At private colleges, tuition and room and board totals more than $38,000 this year. State universities and community colleges are cheaper, but even so, only about a third of full-time students pay full freight for their educations -- and student loans are a big part of how they make up the difference.

The federal government is moving to make repaying those loans easier.

This fall, President Obama announced two new student loan programs.

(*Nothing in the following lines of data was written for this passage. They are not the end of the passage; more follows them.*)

-- ==== Sys2Proof/Machine/Dispatch.lean ====
section
/-! DEFINITION. One arm per command: a direct call of its meaning. -/

namespace Sys2Proof.Machine

def exec (i : Instr) (s : State) : Host.Outcome State Fault Refusal :=
  match i with
  | .chipSelectFalling p => Sys2Proof.Machine.execChipSelectFalling p s
  | .transactionEnd p => Sys2Proof.Machine.execTransactionEnd p s
  | .transactionAbandoned p => Sys2Proof.Machine.execTransactionAbandoned p s
  | .badOpcodeFrame p => Sys2Proof.Machine.execBadOpcodeFrame p s
  | .nop p => Sys2Proof.Machine.execNop p s
  | .openSession p => Sys2Proof.Machine.execOpenSession p s
  | .closeSession p => Sys2Proof.Machine.execCloseSession p s
  | .portReset p => Sys2Proof.Machine.execPortReset p s
  | .hostStatus p => Sys2Proof.Machine.execHostStatus p s
  | .ident p => Sys2Proof.Machine.execIdent p s
  | .readNotices p => Sys2Proof.Machine.execReadNotices p s
  | .setNoticeMaps p => Sys2Proof.Machine.execSetNoticeMaps p s
  | .ackConditions p => Sys2Proof.Machine.execAckConditions p s
  | .tbHold p => Sys2Proof.Machine.execTbHold p s
  | .tbRelease p => Sys2Proof.Machine.execTbRelease p s
  | .tbStart p => Sys2Proof.Machine.execTbStart p s
  | .tbStop p => Sys2Proof.Machine.execTbStop p s
  | .tbSetFrame p => Sys2Proof.Machine.execTbSetFrame p s
  | .tbSetSync p => Sys2Proof.Machine.execTbSetSync p s
  | .tbSetPrescale p => Sys2Proof.Machine.execTbSetPrescale p s
  | .readTime p => Sys2Proof.Machine.execReadTime p s
  | .tbStatus p => Sys2Proof.Machine.execTbStatus p s
  | .schedule p => Sys2Proof.Machine.execSchedule p s
  | .cancel p => Sys2Proof.Machine.execCancel p s
  | .cancelGroup p => Sys2Proof.Machine.execCancelGroup p s
  | .queryEntry p => Sys2Proof.Machine.execQueryEntry p s
  | .scheduleStatus p => Sys2Proof.Machine.execScheduleStatus p s
  | .claim p => Sys2Proof.Machine.execClaim p s
  | .release p => Sys2Proof.Machine.execRelease p s
  | .lineSetup p => Sys2Proof.Machine.execLineSetup p s
  | .outputHold p => Sys2Proof.Machine.execOutputHold p s
  | .outputForce p => Sys2Proof.Machine.execOutputForce p s
  | .outputFollow p => Sys2Proof.Machine.execOutputFollow p s
  | .lineStatus p => Sys2Proof.Machine.execLineStatus p s
  | .senseSetup p => Sys2Proof.Machine.execSenseSetup p s
  | .subscribe p => Sys2Proof.Machine.execSubscribe p s
  | .unsubscribe p => Sys2Proof.Machine.execUnsubscribe p s
  | .senseRearm p => Sys2Proof.Machine.execSenseRearm p s
  | .senseStatus p => Sys2Proof.Machine.execSenseStatus p s
  | .reflexSet p => Sys2Proof.Machine.execReflexSet p s
  | .reflexClear p => Sys2Proof.Machine.execReflexClear p s
  | .silenceExpiry h => Sys2Proof.Machine.execSilenceExpiry h s
  | .tick => Sys2Proof.Machine.execTick s
  | .pulseEnd l => Sys2Proof.Machine.execPulseEnd l s
  | .naturalWrap => Sys2Proof.Machine.execNaturalWrap s
  | .runLimit => Sys2Proof.Machine.execRunLimit s
  | .syncLost => Sys2Proof.Machine.execSyncLost s
  | .syncEdge => Sys2Proof.Machine.execSyncEdge s
  | .refLost => Sys2Proof.Machine.execRefLost s
  | .refBack => Sys2Proof.Machine.execRefBack s
  | .senseEdge c v => Sys2Proof.Machine.execSenseEdge c v s
  | .capture c v => Sys2Proof.Machine.execCapture c v s
  | .deviceReset q b => Sys2Proof.Machine.execDeviceReset q b s
  | .spiClockEdge p e d => Sys2Proof.Machine.execSpiClockEdge p e d s
  | .refclkCycle => Sys2Proof.Machine.execRefclkCycle s

end Sys2Proof.Machine
end

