-- ==== Sys2Proof/Safety.lean ====
section
/-! DEFINITION. What the manual promises of every state the part reaches: the statements its rules make of the whole record of a
block, each kept by every event. -/

namespace Sys2Proof.Safety

open Sys2Proof.Machine

/-- The timebase record stays in its ranges (section 2.1, R31, R32): the phase below the length in effect, the divider below the
prescale and at 0 outside RUNNING, the lengths and the miss count within theirs. -/
def TimebaseInRange (s : State) : Prop :=
  s.tb.now.phase < s.tb.length ∧ (Config.minLength ≤ s.tb.length ∧ s.tb.length ≤ Config.maxLength) ∧
    (∀ n ∈ s.tb.staged, Config.minLength ≤ n ∧ n ≤ Config.maxLength) ∧
    (1 ≤ s.tb.prescale ∧ s.tb.prescale ≤ 256) ∧ s.tb.divider < s.tb.prescale ∧
    (s.tb.mode ≠ .running → s.tb.divider = 0) ∧ s.tb.missCount ≤ Config.lostAfter ∧ s.tb.runLimit ≤ 65535

/-- The sync record behind a miss (R39, R53): fewer than three misses until the lock is LOST, and SEARCHING while the timebase waits for
the edge that starts it. -/
def MissesBelowLoss (s : State) : Prop :=
  (s.tb.lock ≠ .lost → s.tb.missCount < Config.lostAfter) ∧ (s.tb.mode = .awaitingSync → s.tb.lock = .searching)

/-- The holder's session is open, and a staged length or a pending stop exists only while RUNNING and held (R44). -/
def PlansAreHeld (s : State) : Prop :=
  (∀ h, s.tb.holder = some h → (s.session h).isOpen = true) ∧
    (s.tb.hasPlans = true → s.tb.mode = .running ∧ s.tb.holder.isSome = true)

/-- The timebase counts, or waits to count, only while the monitor state is PRESENT (R38, R55). -/
def RunsOnReference (s : State) : Prop :=
  s.tb.mode = .running ∨ s.tb.mode = .awaitingSync → s.tb.monitor.verdict = .present

/-- A host's attention output is asserted exactly when its session is open and its queue holds a notice whose kind is in its
attention mask or one of its condition flags is set (R146). -/
def AttentionSettled (s : State) : Prop :=
  ∀ h, (s.noticeRec h).attention = (s.noticeRec h).wantsAttention (s.session h).isOpen

/-- Each notice queue holds at most 32 notices (R133). -/
def QueuesInRoom (s : State) : Prop := ∀ h, (s.noticeRec h).held.length ≤ Config.queueCapacity

/-- The lost counts and the frame error counts saturate at 255 (section 0.4). -/
def CountsSaturate (s : State) : Prop :=
  ∀ h, (s.noticeRec h).lostCount ≤ Config.saturation ∧ (s.port h).frameErrors ≤ Config.saturation

/-- A closed session has no timer, no silence limit and no watch flag, and its host an empty queue and no condition set; an open
session has no end cause, and its timer runs exactly when its limit is above 0 (R149, R152, R160). -/
def SessionsConsistent (s : State) : Prop :=
  ∀ h,
    ((s.session h).isOpen = false →
      (s.session h).timer = none ∧ (s.session h).silenceLimit = 0 ∧ (s.session h).watch = false ∧ (s.noticeRec h).held = [] ∧
        (s.noticeRec h).conditions.any = false ∧ (s.noticeRec h).lostCount = 0) ∧
    ((s.session h).isOpen = true →
      (s.session h).endCause = .none ∧ ((s.session h).timer.isSome = true ↔ 0 < (s.session h).silenceLimit))

/-- A FREE line has no holders, an empty wait list and policy REFUSE; an EXCLUSIVE line exactly one holder and policy REFUSE; a
SHARED line one to four members (R85). -/
def ClaimsConsistent (s : State) : Prop :=
  ∀ l : LineId,
    ((s.claim l).state = .free →
      hostCount (s.claim l).holders = 0 ∧ (s.claim l).waiting = [] ∧ (s.claim l).policy = .refuse) ∧
    ((s.claim l).state = .exclusive → hostCount (s.claim l).holders = 1 ∧ (s.claim l).policy = .refuse) ∧
    ((s.claim l).state = .shared → 1 ≤ hostCount (s.claim l).holders)

/-- No host stands more than once in a wait list, nor both among a line's holders and in its wait list; the wait list of a SHARED
line is empty or headed by an EXCLUSIVE place (R86). -/
def WaitListsConsistent (s : State) : Prop :=
  ∀ l : LineId,
    ((s.claim l).waiting.map Place.host).Nodup ∧
    (∀ w ∈ (s.claim l).waiting, (s.claim l).holders.get w.host = false) ∧
    ((s.claim l).state = .shared → ∀ w ∈ (s.claim l).waiting.head?, w.ask.mode = .exclusive)

/-- A FREE line's output record is that of R82: DRIVEN, no pulse, level 0, settings cleared (R63, R82). -/
def FreeLinesCleared (s : State) : Prop := ∀ l : LineId, (s.claim l).state = .free → s.line l = .cleared

/-- A channel is IDLE exactly when it has no subscribers, has then no reflex, and is GATED only while its gate is on (R104). -/
def ChannelsConsistent (s : State) : Prop :=
  ∀ c : ChannelId,
    ((s.channel c).state = .idle ↔ noHosts (s.channel c).subscribers = true) ∧
    (noHosts (s.channel c).subscribers = true → s.reflex c = none) ∧
    ((s.channel c).state = .gated → (s.channel c).gate = true)

/-- The prescale counter and the filter count of a channel stay in their ranges (R103). -/
def ChannelCountsInRange (s : State) : Prop :=
  ∀ c : ChannelId, (s.channel c).counter ≤ (s.channel c).prescale ∧ (s.channel c).filterCount ≤ 2

/-- A reflex's owner subscribes to its channel and, unless it is a MARK, holds its line, which is EXCLUSIVE for a TOGGLE
(R122, R128). -/
def ReflexesOwned (s : State) : Prop :=
  ∀ c : ChannelId, ∀ r ∈ s.reflex c,
    (s.channel c).subscribers.get r.owner = true ∧
    (∀ l ∈ r.deed.deed.line, (s.claim l).holders.get r.owner = true) ∧ s.toggleShared r.deed.deed = false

The first lowers monthly student loan payments for eligible borrowers; the other lets borrowers with a mix of direct federal loans and loans under the old Federal Family Education Loan Program to consolidate them, paying one monthly bill and a slightly lower interest rate.

The president is using his executive authority to expand the existing income-based repayment program with a "pay as you earn" option that caps monthly payments at 10% of discretionary income -- the part left over after paying for necessities -- toward student loan balances.

After 20 years of such payments, any remaining loan balance would be forgiven.

This improved program was already scheduled to begin in 2014; now it will begin in 2012.

The current program has similar terms but asks borrowers to pay 15% of their discretionary income every month and have any loan balance forgiven after 25 years. (Loan terms are better for those who pursue public service careers after graduation.)

The White House says this reduced cap could benefit 1.6 million borrowers.

Here's an example of how much you could save:

Under the current program, if you earn $40,000 a year, you'll pay $296 a month based on the 15% cap. That payment could be reduced by about $100 a month with a 10% cap.

To figure your payment, find 10% (or currently 15%) of the difference between your adjusted gross income and 150% of the U.S. Department of Health and Human Service's poverty guideline based on family size and state.

In 2011, that guideline is $10,890 for a single person living in the 48 contiguous states, $14,710 for a family of two and $22,350 for a family of four.

To qualify for this program, your federal student loan debt must be high relative to your income and family size. The U.S. Department of Education's student aid website includes a calculator that can help determine if you're eligible.

Meanwhile, the debt consolidation program helps what Secretary of Education Arne Duncan estimates are 6 million borrowers who have both direct federal loans and loans under the Federal Family Education Loan Program, which ended in 2010.

Pull debts into a single pile, and you get an interest rate that's approximately a half percent lower, as well as the convenience of paying one monthly bill.

PLUS loans are eligible, but Perkins loans, private student loans and older student loans are not. Nor are any loans that are in default.

You'll need a mix of direct and bank-issued federal loans to use the new program. If you've just got one or the other, or if your loans are not very recent, you may be able to consolidate under an older, less advantageous government program.

The Department of Education will begin reaching out to qualified borrowers in early 2012.

You can get more information on the new measures by calling 1-800-4fedaid or by going to studentaid.ed.gov.

They'll even tell you what kind of loans you have.